_What the task asks_
Could you set down exactly the lines of the data below, starting at the one that holds "raiseAll ((if l.wasLost" and ending at the one that holds "let s := raise (Src.SL_CODE_ERR i) s", both included, and only those?

:: Entries supplied ::

/-- A link of this device is down: the Root raises RING_OPEN at once, every device at the next map (R418). -/
def linkCheck (i : Nat) (s : State) : State :=
  if s.isRoot ∧ s.spine.map.isSome ∧ !s.linkUp (i / 2) then raise (Src.SP_RING_OPEN) s else s

/-- The same, where the link was up in `old`. -/
def linkDrop (i : Nat) (old s : State) : State := if old.linkUp (i / 2) then linkCheck i s else s

/-- A lane in UP is lost (R417). -/
def loseSpine (i : Nat) (s : State) : State :=
  if s.spineUp i then
    let s := raise (Src.SL_LOST i) (s.inc (R.SL_COUNTS.LOSSES i))
    linkCheck i ((startSpine i 1 s).modSpl i (fun l => { l with wasLost := true }))
  else s

/-- The neighbour's position stands where R410 asks; the Root checks nothing. -/
def State.orderOk (s : State) (i nb : Nat) : Bool := s.isRoot || (if i < 2 then s.pos < nb || nb == 0 else nb < s.pos)

/-- The lane enters UP (R414, R415). -/
def spineEnters (i : Nat) (s : State) : State :=
  let l := s.spl i
  let nb := s.get (R.SL_STAT.NB_POS i)
  let s := (s.set (R.SL_STAT.STATE i) 4).setBit (R.SL_STAT.PRECODE_TX i) l.nbPrecode
  let s := (s.set (R.SL_STAT.PRECODE_RX i) (s.get (R.SL_CTRL.PRECODE_REQ i))).setBit (R.SL_STAT.CROSSED i) (s.get (R.SL_STAT.NB_LANE i) % 2 != i % 2)
  let s := s.modSpl i (fun l => { l with wasLost := false, absent := false, retry := false, codeErrs := 0 })
  raiseAll ((if l.wasLost || l.absent then [Src.SL_RETRAINED i] else []) ++ (if s.orderOk i nb then [] else [Src.SP_RING_ORDER])) s

/-- A training block of 7 payload bytes is valid (R412). -/
def trainingGood (b : List Byte) : Bool := b.length == 7 && bits (leAt b 0 7) 39 0 == 0 && bits (leAt b 0 7) 43 40 == 1

/-- The lane is refused (R414). -/
def refuseSpine (i : Nat) (src : Src) (s : State) : State :=
  let s := (s.set (R.SL_STAT.STATE i) 8).set (R.SL_STAT.FAIL_STAGE i) 5
  raise src ((s.inc (R.SL_COUNTS.FAILED_ATTEMPTS i)).modSpl i (fun l => { l with train := 0, ready := 0, rxReady := false }))

/-- A training block in EXCHANGE (R414). -/
def trainingBlock (i : Nat) (b : List Byte) (s : State) : State :=
  if s.slState i = 3 ∧ s.bit (R.SL_STAT.BLOCK_LOCK i) then
    if !trainingGood b then s.modSpl i (fun l => { l with train := 0, ready := 0 })
    else
      let v := leAt b 0 7
      let lane := bits v 55 54
      let nb := bits v 53 48
      let l := s.spl i
      let s := s.modSpl i (fun l => { l with train := min 8 (l.train + 1), nbPrecode := bitAt v 45 })
      if l.train + 1 < 8 then s
      else if bits v 47 47 ≠ s.grp then refuseSpine i (Src.SP_GROUP_MISMATCH) s
      else if nb = s.pos then refuseSpine i (Src.SP_POS_DUPLICATE) s
      else if lane / 2 = i / 2 then refuseSpine i (Src.SP_RING_ORDER) s
      else
        let s := ((s.set (R.SL_STAT.NB_POS i) nb).set (R.SL_STAT.NB_G i) (bits v 47 47)).set (R.SL_STAT.NB_LANE i) lane
        let n := if l.rxReady && bitAt v 46 then l.ready + 1 else 0
        let s := s.modSpl i (fun l => { l with rxReady := true, ready := n })
        if n ≥ 16 then spineEnters i s else s
  else s

/-- The step of R414 that an attempt has not passed. -/
def State.slStage (s : State) (i : Nat) : Nat :=
  if !s.bit (R.SL_STAT.SIGNAL i) then 1 else if s.slState i = 2 then 2 else if !s.bit (R.SL_STAT.BLOCK_LOCK i) then 3 else 4

/-- A marker arrives `skew` blocks after that of the other lane of the link (R416). -/
def marker (i skew : Nat) (s : State) : State :=
  if s.spineUp i ∧ skew > 16 then (loseSpine i (raise (Src.SL_SKEW i) s)).set (R.SL_STAT.FAIL_STAGE i) 7 else s

/-- A code error on a spine lane in UP (R412, R417). -/
def spineCodeError (i : Nat) (s : State) : State :=
  if s.spineUp i then
    let s := raise (Src.SL_CODE_ERR i) s
    let k := if (s.spl i).codeErrFrame = s.frame then (s.spl i).codeErrs + 1 else 1
    let s := s.modSpl i (fun l => { l with codeErrs := k, codeErrFrame := s.frame })
    if k ≥ 32 then loseSpine i s else s
  else s

/-- The 33 levels of a block at the receive pins, with the level and the 58 bits that came before them (R411, R412): a code error where they hold no block. -/
def blockRx (i prev scr : Nat) (l : List Nat) (s : State) : State :=
  if (readBlock (s.bit (R.SL_STAT.PRECODE_RX i)) (s.bit (R.SL_STAT.RX_INV i)) prev scr l).isNone then spineCodeError i s else s

/-- A spine lane is enabled or disabled: EN is RWC (R432). -/
def enableSpine (i : Nat) (v : Bool) (s : State) : State :=
  if s.inState [.configure] ∧ s.bit (R.SL_CTRL.EN i) ≠ v then
    linkDrop i s (spineBringUp i (s.setBit (R.SL_CTRL.EN i) v)) else s

/-! ### Tests, R429 -/

/-- A write of SL_TEST (R429): RWC; a set test field puts an enabled lane in TEST; a disabled one stays OFF (R413). -/
def writeSpineTest (i v : Nat) (s : State) : State :=
  if s.inState [.configure] then
    let old := s
    let s := ((s.set (R.SL_TEST.PRBS_GEN i) (bits v 31 31)).set (R.SL_TEST.PRBS_CHK i) (bits v 30 30)).set (R.SL_TEST.PATTERN i) (bits v 29 28)
    if bits v 31 28 ≠ 0 then
      if s.slEn i then patternWritten (64 + i) old (linkDrop i s ((clearSpine i s).set (R.SL_STAT.STATE i) 7)) else s
    else if s.slState i = 7 then spineBringUp i (endPattern (64 + i) s) else s
  else s

/-- A spine lane in TEST leaves it (R429). -/
def stopSpineTest (i : Nat) (s : State) : State :=
  if s.slState i = 7 then spineBringUp i (endPattern (64 + i) s) else s

/-- CNT_CLR of a spine lane (R432, R185). -/
def clearSpineCounts (i : Nat) (s : State) : State :=
  clearPrbs (64 + i) ((s.clearCount (R.SL_COUNTS.LOSSES i)).clearCount (R.SL_COUNTS.FAILED_ATTEMPTS i))

/-! ### The ring map, R422, R423 -/

/-- The payload of an enumeration (log 47): direction and end flag, number, and the positions in order. -/
def enumPayload (dir : Nat) (isEnd : Bool) (num : Nat) (ps : List Byte) : List Byte := leBytes 1 (dir + 2 * b2n isEnd) ++ leBytes 1 num ++ ps

/-- The payload of a ring map (log 47). -/
def mapPayload (m : RingMap) : List Byte :=
  leBytes 8 m.present ++ leBytes 8 m.dup ++ leBytes 1 (popCount 64 m.present) ++ leBytes 1 (b2n m.complete + 2 * b2n m.closed) ++ leBytes 1 m.num

def mapOf (p : List Byte) : RingMap :=
  { present := leAt p 0 8, dup := leAt p 8 8, complete := bitAt (leAt p 17 1) 0, closed := bitAt (leAt p 17 1) 1, num := leAt p 18 1 }

/-- The map shows the ring open. -/
def RingMap.opens (m : RingMap) : Bool := m.complete && !m.closed

/-- A device takes a map (R423): it raises RING_OPEN where the ring has opened since the last map (R418), POS_DUPLICATE where its own position
is duplicated, and then owns no cell outside Run. -/
def takeMap (m : RingMap) (s : State) : State :=
  let was := match s.spine.map with | some o => o.opens | none => false
  let s := { s with spine := { s.spine with map := some m } }
  let own := bitAt m.dup s.pos || (s.isRoot && m.dup != 0)
  let s := if bitAt m.dup s.pos ∧ !s.inState [.run] then s.each lanes64 disown else s
  raiseAll ((if m.opens && !was then [Src.SP_RING_OPEN] else []) ++ (if own then [Src.SP_POS_DUPLICATE] else [])) s

/-- The presence and duplicate masks of the positions listed. -/
def presentOf (l : List Nat) : Nat := l.foldl (fun m p => setBitAt m (p % 64) true) 0
def dupOf (l : List Nat) : Nat := maskOf (fun p => decide ((l.filter (fun x => x % 64 == p)).length ≥ 2))

/-- The Root builds and broadcasts the map (R423). -/
def publishMap (complete closed : Bool) (ps : List Nat) (s : State) : State :=
  let l := s.pos :: ps
  let num := (match s.spine.map with | some m => m.num | none => 0) + 1
  let m : RingMap := { present := presentOf l, dup := dupOf l, complete := complete, closed := closed, num := num % 256 }
  let s := { s with spine := { s.spine with enumOpen := false } }
  takeMap m (sendBoth 0x4D 2 0xFF (fun _ => mapPayload m) s)

/-- The Root sends an enumeration (R423). One whose copies have not come back gives a map that is not COMPLETE. A direction without a link
counts as ended at the Root (log 47). -/
def sendEnumeration (s : State) : State :=
  if s.isRoot ∧ s.inState [.slate, .configure, .armed, .run, .safe] ∧ (s.linkUp 0 ∨ s.linkUp 1) then
    let s := if s.spine.enumOpen then publishMap false false (s.spine.enumEast.getD [] ++ s.spine.enumWest.getD []) s else s
    let num := (s.spine.enumNum + 1) % 256
    let s := { s with spine := { s.spine with enumNum := num, enumOpen := true, enumEast := if s.linkUp 0 then none else some [], enumWest := if s.linkUp 1 then none else some [] } }
    sendBoth 0x45 2 0xFF (fun d => enumPayload d false num []) s
  else s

:::

_Exercise output_
  raiseAll ((if l.wasLost || l.absent then [Src.SL_RETRAINED i] else []) ++ (if s.orderOk i nb then [] else [Src.SP_RING_ORDER])) s

/-- A training block of 7 payload bytes is valid (R412). -/
def trainingGood (b : List Byte) : Bool := b.length == 7 && bits (leAt b 0 7) 39 0 == 0 && bits (leAt b 0 7) 43 40 == 1

/-- The lane is refused (R414). -/
def refuseSpine (i : Nat) (src : Src) (s : State) : State :=
  let s := (s.set (R.SL_STAT.STATE i) 8).set (R.SL_STAT.FAIL_STAGE i) 5
  raise src ((s.inc (R.SL_COUNTS.FAILED_ATTEMPTS i)).modSpl i (fun l => { l with train := 0, ready := 0, rxReady := false }))

/-- A training block in EXCHANGE (R414). -/
def trainingBlock (i : Nat) (b : List Byte) (s : State) : State :=
  if s.slState i = 3 ∧ s.bit (R.SL_STAT.BLOCK_LOCK i) then
    if !trainingGood b then s.modSpl i (fun l => { l with train := 0, ready := 0 })
    else
      let v := leAt b 0 7
      let lane := bits v 55 54
      let nb := bits v 53 48
      let l := s.spl i
      let s := s.modSpl i (fun l => { l with train := min 8 (l.train + 1), nbPrecode := bitAt v 45 })
      if l.train + 1 < 8 then s
      else if bits v 47 47 ≠ s.grp then refuseSpine i (Src.SP_GROUP_MISMATCH) s
      else if nb = s.pos then refuseSpine i (Src.SP_POS_DUPLICATE) s
      else if lane / 2 = i / 2 then refuseSpine i (Src.SP_RING_ORDER) s
      else
        let s := ((s.set (R.SL_STAT.NB_POS i) nb).set (R.SL_STAT.NB_G i) (bits v 47 47)).set (R.SL_STAT.NB_LANE i) lane
        let n := if l.rxReady && bitAt v 46 then l.ready + 1 else 0
        let s := s.modSpl i (fun l => { l with rxReady := true, ready := n })
        if n ≥ 16 then spineEnters i s else s
  else s

/-- The step of R414 that an attempt has not passed. -/
def State.slStage (s : State) (i : Nat) : Nat :=
  if !s.bit (R.SL_STAT.SIGNAL i) then 1 else if s.slState i = 2 then 2 else if !s.bit (R.SL_STAT.BLOCK_LOCK i) then 3 else 4

/-- A marker arrives `skew` blocks after that of the other lane of the link (R416). -/
def marker (i skew : Nat) (s : State) : State :=
  if s.spineUp i ∧ skew > 16 then (loseSpine i (raise (Src.SL_SKEW i) s)).set (R.SL_STAT.FAIL_STAGE i) 7 else s

/-- A code error on a spine lane in UP (R412, R417). -/
def spineCodeError (i : Nat) (s : State) : State :=
  if s.spineUp i then
    let s := raise (Src.SL_CODE_ERR i) s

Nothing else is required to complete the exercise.